In summary, peptide 14–21, 22–30, 31–37,76–86, 78–86, and 127–148 of Mg²⁺-bound CaM experience conformational changes, but they are less significant than those of Ca²⁺-bound CaM. This indicates that Mg²⁺ with smaller ionic radii binds to CaM without chelating with the 12^th residues of the EF-hand, consequently causing smaller structural changes.

Conclusion

With this new footprinting reagent, we can readily identify the four Ca binding sites in CaM and correlate them with 3-D structures. In contrast to other irreversible labeling strategies that either monitor the backbone or side chains around the metal-binding site, this reaction directly footprints carboxyl groups at the binding site. For Mg²⁺ binding, which is weaker and more difficult to discriminate, the footprinting still shows that Mg²⁺ binds with four EF hands similar to Ca²⁺.

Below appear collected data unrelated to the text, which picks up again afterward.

-- ==== Sys2Proof/Machine/State.lean ====
section
/-!
DEFINITION. The state of the block as plain data: every register, queue, buffer, counter, mode and pin spec/ gives it,
the commands waiting, and the state right after reset. A register field whose home is a register stands in `regs`
(Machine/Regs.lean names the fields); state the spec gives a meaning of its own stands in the structures below, and the
bus computes the register that shows it (Machine/Bus.lean).
-/

namespace Sys2Proof.Machine

/-- Why the block stops with a fault: it has no constructor, because no command of the spec leaves the block without a
next state (a fault of the spec is a flag, a cause or an error response, which are state). -/
inductive Fault where
  deriving DecidableEq, Repr

/-- Why the block refuses a command. -/
inductive Refusal where
  /-- A command without a meaning in this model, by its mnemonic. Raised by the dispatch alone. Safe. -/
  | notModelled (mnemonic : String)
  /-- An access to the interrupt controller and core-local timers at 0x0C00_0000, whose registers the spec does not
  give. Raised by the bus. Safe: the hardware goes on. -/
  | interruptController
  deriving DecidableEq, Repr

/-! ### Tempo and chain time (03) -/

/-- TMP_STATUS.MODE. -/
inductive TmpMode where
  | free | coord | locked | slew | holdover
  deriving DecidableEq, Repr

/-- The tempo unit: the tempo count, chain time with its carried fraction (R67), which duties completed in the running
tempo (R61), and the SYNC bookkeeping of R73–R78 and R332. -/
structure TmpState where
  /-- tempos since the last reset; the matrix port's tempo count -/
  now : Nat
  /-- tempos run, that is the layout is loaded, SAFE is powered and clock HOLD is not in force -/
  running : Bool
  /-- the edge that begins the first tempo after the layout load has come (R54, R91) -/
  begun : Bool
  /-- the first tempo after the layout load (Board source FIRST) -/
  first : Bool
  /-- chain time at the most recent edge, ns -/
  chain : Nat
  /-- the part of chain time below 1 ns, carried from tempo to tempo (R67), in units of 2⁻¹⁶ ÷ 10,000 ns -/
  frac : Nat
  /-- cycles of the running tempo: 10,000 but for realignment (R54) -/
  len : Nat
  /-- SAFE cycles from the layout load to the most recent edge -/
  cyc : Nat
  /-- duty codes completed in the running tempo, and the cycle at which the last one on SAFE and on METER finished (R58) -/
  ran : List Nat
  finS : Nat
  finM : Nat
  mode : TmpMode
  /-- SYNC frames missed in a row (R75) -/
  missed : Nat
  /-- a TIME or BUDGET frame arrived in the running tempo -/
  gotTime : Bool
  /-- the first SYNC since reset has been adopted (R73) -/
  adopted : Bool
  /-- a measured link delay has replaced CABLEDLY (R73) -/
  measured : Bool
  /-- the chain time the coordinator's SYNC gives, kept while a step waits for idle outlets (R78) -/
  stepTo : Option Int
  /-- that step is taken at the next edge -/
  stepDue : Bool
  /-- the realignment under way ends a HOLDOVER (R77) -/
  back : Bool
  /-- own DREQ: sequence and send time (R332) -/
  dreqSeq : Nat
  dreqT1 : Nat
  /-- last DREQ received on LD: its sequence and arrival time (R332) -/
  ldDreqSeq : Nat
  ldDreqAt : Nat
  /-- tempo of the last NET_PTPOFS write (R365) -/
  ptpAt : Option Nat
  /-- the part of the phase error, ns, that realignment has still to remove after the running tempo (R71, R76, R77) -/
  perr : Int
  /-- chain time and RTC count from which the coordinator follows the RTC (R68) -/
  rtcRef : Option (Nat × Nat)
  /-- the step of chain time taken in the running tempo by the adoption of the first SYNC, ns (R73, R255) -/
  adoptStep : Int
  deriving DecidableEq, Repr

/-! ### The Board (04) -/

/-- One square timer: the trigger of the previous move, the done output, and the tempo in which timing started with the
SAFE cycle count at that tempo's edge (R99). -/
structure BTimer where
  trig : Bool
  done : Bool
  start : Option (Nat × Nat)
  deriving DecidableEq, Repr

/-- The dynamic state of one square: cells and flip-flops, timers, counter and comparator (R97–R101). -/
structure Square where
  c : Nat
  q : Nat
  t0 : BTimer
  t1 : BTimer
  cnt : Nat
  up : Bool
  down : Bool
  tc : Bool
  cin : Bool
  cabove : Bool
  cstale : Bool
  deriving DecidableEq, Repr

/-- What a move computes: the squares it read and the next states, in the encoding of the move, and the output map. -/
structure Move where
  sq : List Square
  /-- one bit per target of R102 -/
  map : Nat
  deriving DecidableEq, Repr

/-- The Board: square states, targets in effect, the moves of the running tempo, and the scrub and mismatch marks that the
edge acts on (R105, R107, R108). -/
structure BrdState where
  sq : Vector Square 64
  tgt : Nat
  mv : Option Move
  mvc : Option Move
  /-- COMPARE agreed: the targets of this tempo, still to take effect -/
  agreed : Option Nat
  mismatch : Bool
  /-- the previous tempo's moves disagreed (R105) -/
  mismatchPrev : Bool
  /-- SCRUB found a CRC or ECC error in this tempo (R107) -/
  scrubBad : Bool
  /-- the cycle at which MOVE_TRUE began in the running tempo (R58, R99) -/
  start : Nat
  deriving DecidableEq, Repr

/-! ### Measurement streams (04) -/

/-- One measurement stream: its value and the tempo of its last update. -/
structure Stream where
  val : Int
  stamp : Option Nat
  deriving DecidableEq, Repr

/-! ### Coils and the matrix port (06) -/

/-- One coil: the command staged for the next edge, the command in effect since the last one, the drive in effect since a tempo,
the tempo of an opening commanded in CHECK (R169), and its wear counters (R164). -/
structure Coil where
  cmd : Bool
  eff : Bool
  /-- the opening under way counts as a hard break whatever the current (R128, R139, R196) -/
  hard : Bool
  drive : Bool
  since : Nat
  checkOpen : Option Nat
  sw : Nat
  /-- I²t at break in mA²·ms, shown in A²·ms (R164) -/
  i2t : Nat
  /-- the counters changed since they were last handed to the sealed core -/
  dirty : Bool
  deriving DecidableEq, Repr

/-! ### Outlets (05) -/

/-- The states of R117, in the order of their codes. -/
inductive OutSt where
  | idle | plugged | authWait | negotiate | cableCheck | precharge | energy | rampDown | weldCheck | unlock | faulted | oos
  deriving DecidableEq, Repr

/-- Bus request kinds (R110), in the order of their codes. -/
inductive ReqKind where
  | release | test | precharge | energy | hold
  deriving DecidableEq, Repr

/-- The steps of the weld check (R133). -/
inductive WeldStep where
  | off | settle | evWait | discharge | passed | failed
  deriving DecidableEq, Repr

/-- What the lock actuator is driven to. -/
inductive LockCmd where
  | none | lock | unlock
  deriving DecidableEq, Repr

/-- A session event for the sealed core (R140). -/
inductive SessEv where
  | opened | started | ended | closed
  deriving DecidableEq, Repr

/-- One outlet sequencer (R109): its state and timers, the request and authorisation latches with their frozen copies, the
pilot confirmation, and its outputs. Currents are in 1/20 of 0.1 A, so that a ramp of RAMP × 0.1 A/ms moves RAMP units
per tempo. -/
structure Outlet where
  st : OutSt
  /-- tempo of the last state change -/
  since : Nat
  latch : Bool
  emerg : Bool
  /-- tempo from which T_ZC counts -/
  emergAt : Nat
  pause : Bool
  pauseAt : Nat
  pcmatch : Bool
  ccdone : Bool
  diract : Bool
  /-- accepted AUTH state (R115), and whether EPOCH_OK was 1 when it was set (R103) -/
  auth : Bool
  authEpoch : Bool
  /-- AUTH of the last OUTn_CTRL write of this tempo; a revocation counted at the last edge -/
  authW : Option Bool
  revoked : Bool
  reqLatch : Nat
  reqFrz : Nat
  /-- EVOPEN as frozen, held for the session once it counts; written since the last edge (R55, R56) -/
  evopen : Bool
  evopenW : Bool
  /-- IMAX, VMAX, VTARGET, DIR and BIDIR as frozen (R55, R109), BIDIR as it stood when REQ ENERGY was accepted (R136), and the
  tempo of the last OUTn_LIMIT write -/
  imaxF : Nat
  vmaxF : Nat
  vtF : Nat
  dirF : Bool
  bidirF : Bool
  bidirOk : Bool
  wdAt : Nat
  armed : Bool
  /-- confirmed pilot state as frozen and as confirmed last (R109), the last decision and how often it came in a row -/
  pilot : Pilot
  pilotN : Pilot
  pLast : Pilot
  pRun : Nat
  /-- PROX_OK as frozen and as decided last -/
  proxOk : Bool
  proxN : Bool
  /-- pilot state C has been confirmed, and the applied limit has reached 6.0 A, in this ENERGY -/
  sawC : Bool
  six : Bool
  applied : Nat
  bind : Nat
  budgetBound : Bool
  duty : Nat
  lock : LockCmd
  lockAt : Option Nat
  aux : Bool
  /-- ISO_OK(n); a failed measurement or trip holds it at 0 until IDLE (R125, R196) -/
  isoOk : Bool
  isoHeld : Bool
  /-- the fluxgate test of this session has passed (R198); a residual-current trip holds until IDLE (R196) -/
  rcTested : Bool
  rcTrip : Bool
  /-- tempo since which the current magnitude has been below 2 A -/
  lowSince : Option Nat
  weld : WeldStep
  weldAt : Nat
  /-- KP or KN had been closed in this session -/
  hadClosed : Bool
  /-- a PFW has come since the emergency path began: T_ZC is 10 ms (R130) -/
  zc10 : Bool
  /-- tempo of the last sample of the outlet voltage above 60 V (R133; log entry 171) -/
  hvAt : Option Nat
  session : Bool
  /-- the bus request last computed -/
  rkind : ReqKind
  rvolt : Nat
  rcur : Nat
  holdV : Nat
  perm : Nat
  /-- OUTn_CAUSE.CODE and INSTATE, and whether the cause belongs to an earlier session (R132) -/
  cause : Nat
  inState : Nat
  causeOld : Bool
  /-- what the evaluation of this tempo leaves for the edge: flags of OUTn_FLAGS by bit, a REJ reason, a bus request to send at
  once, the start and the stop of the insulation cycle, the end of a session, and session events (R57, R140) -/
  pend : Nat
  rejP : Option Nat
  reqNow : Bool
  isoStart : Bool
  isoStop : Bool
  ended : Bool
  sev : List SessEv
  /-- TEST is sent, FKP and FKN having confirmed (R124) -/
  ccTest : Bool
  /-- energy has started in this session (R140) -/
  energised : Bool
  /-- tempo of the last evaluation (R109) -/
  seqAt : Option Nat
  deriving DecidableEq, Repr

/-! ### The power-sharing matrix (06) -/

/-- The operation a power group is in: the steps of R148 and the migration table; each with the tempo its step began. -/
inductive GStep where
  | none | rampDown | open_ | weldChk | vmatch | close | rampUp | checkOpen | pinned
  deriving DecidableEq, Repr

/-- One power group as the controller knows it: its operation, its last status and its share. -/
structure Group where
  /-- crosspoint commanded or confirmed closed -/
  xp : Option Nat
  step : GStep
  stepAt : Nat
  src : Nat
  dst : Option Nat
  mig : Bool
  /-- commanded limit, 0.1 A, and the tempo since which it is 0 -/
  limit : Nat
  zeroSince : Option Nat
  lowSince : Option Nat
  mode : Nat
  vset : Nat
  share : Nat
  /-- balancing trim and integrator, 0.1 A (R152), and how long the trim has been at its bound -/
  trim : Rat
  integ : Rat
  satSince : Option Nat
  satFlag : Bool
  /-- last accepted status -/
  stamp : Option Nat
  gstate : Nat
  fclass : Nat
  pavail : Nat
  vout : Nat
  iout : Int
  ownCnt : Option Nat
  lost : Bool
  goodRun : Nat
  barUntil : Nat
  deriving DecidableEq, Repr

/-- One bus: the last request of its POST and the allocator's figures. -/
structure BusSt where
  kind : Option ReqKind
  stamp : Nat
  volt : Nat
  cur : Nat
  exporting : Bool
  prevCur : Nat
  need : Nat
  excess : Nat
  holdN : Nat
  grant : Nat
  deriving DecidableEq, Repr

/-- A command frame as sent on a power-group CAN bus: identifier, CAN FD, bit-rate switching, data (R156). -/
structure PgFrame where
  id : Nat
  fd : Bool
  brs : Bool
  data : Bytes
  deriving DecidableEq, Repr

/-- The matrix controller and the matrix port. -/
structure MtxState where
  coil : Vector Coil 64
  fb : Nat
  grp : Vector Group 16
  /-- the groups as they stood at the last edge (R62) -/
  grpF : Vector Group 16
  bus : Vector BusSt 8
  xpWeld : Nat
  /-- command frames sent per CAN bus, modulo 16 above 16 (R156), the last frame sent on each, and its tempo -/
  alive : Vector Nat 2
  lastCmd : Vector (Option PgFrame) 2
  sentAt : Vector (Option Nat) 2
  /-- the words sent on MX_DOC and on MX_DOF in the last exchange, the first one first (R161) -/
  doc : List Nat
  dof : List Nat
  /-- tempo of the last 1 ms division of the bus currents -/
  msAt : Option Nat
  migDone : Nat
  consec : Nat
  /-- MX_STB is withheld at the next edge (R163) -/
  withhold : Bool
  /-- commands applied at the preceding edge, for the readback check -/
  applied : Nat
  /-- edges in a row without a strobe (R163) -/
  noStrobe : Nat
  serNew : Option Nat
  deriving DecidableEq, Repr

/-! ### Safety (07) -/

/-- A record for the persist channel (R11): the bytes of one complete record, its CRC last, by the area it names. -/
inductive PersistRec where
  | proof (b : Bytes)
  | wear (b : Bytes)
  deriving DecidableEq, Repr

This approach has several advantages and some disadvantages: 1) BHD coupled with EDC enables improved chemical reactivity and a stable modified product. 2) The isotope-encoded benzylic acid used for d₅-BHD synthesis is commercially available and inexpensive; high-yield d₅-BHD can be obtained conveniently with a two-step synthesis. 3) The d₅-BHD, incorporating five deuterium atoms, improves the resolution and accuracy of quantification, especially for large proteolytic peptides. On the other hand, there is a small isotope effect on LC elution when a long chromatographic gradient was used for our custom-made C18 column. Further, the reagent is unable to differentiate first- and second-shell ligand interactions, and a more discriminating labeling protocol or reagent are needed. For the future, we wish to extend this new footprinting approach to other hard metal-ion binding and, via a titration protocol, to test its ability to determine metal-binding affinity.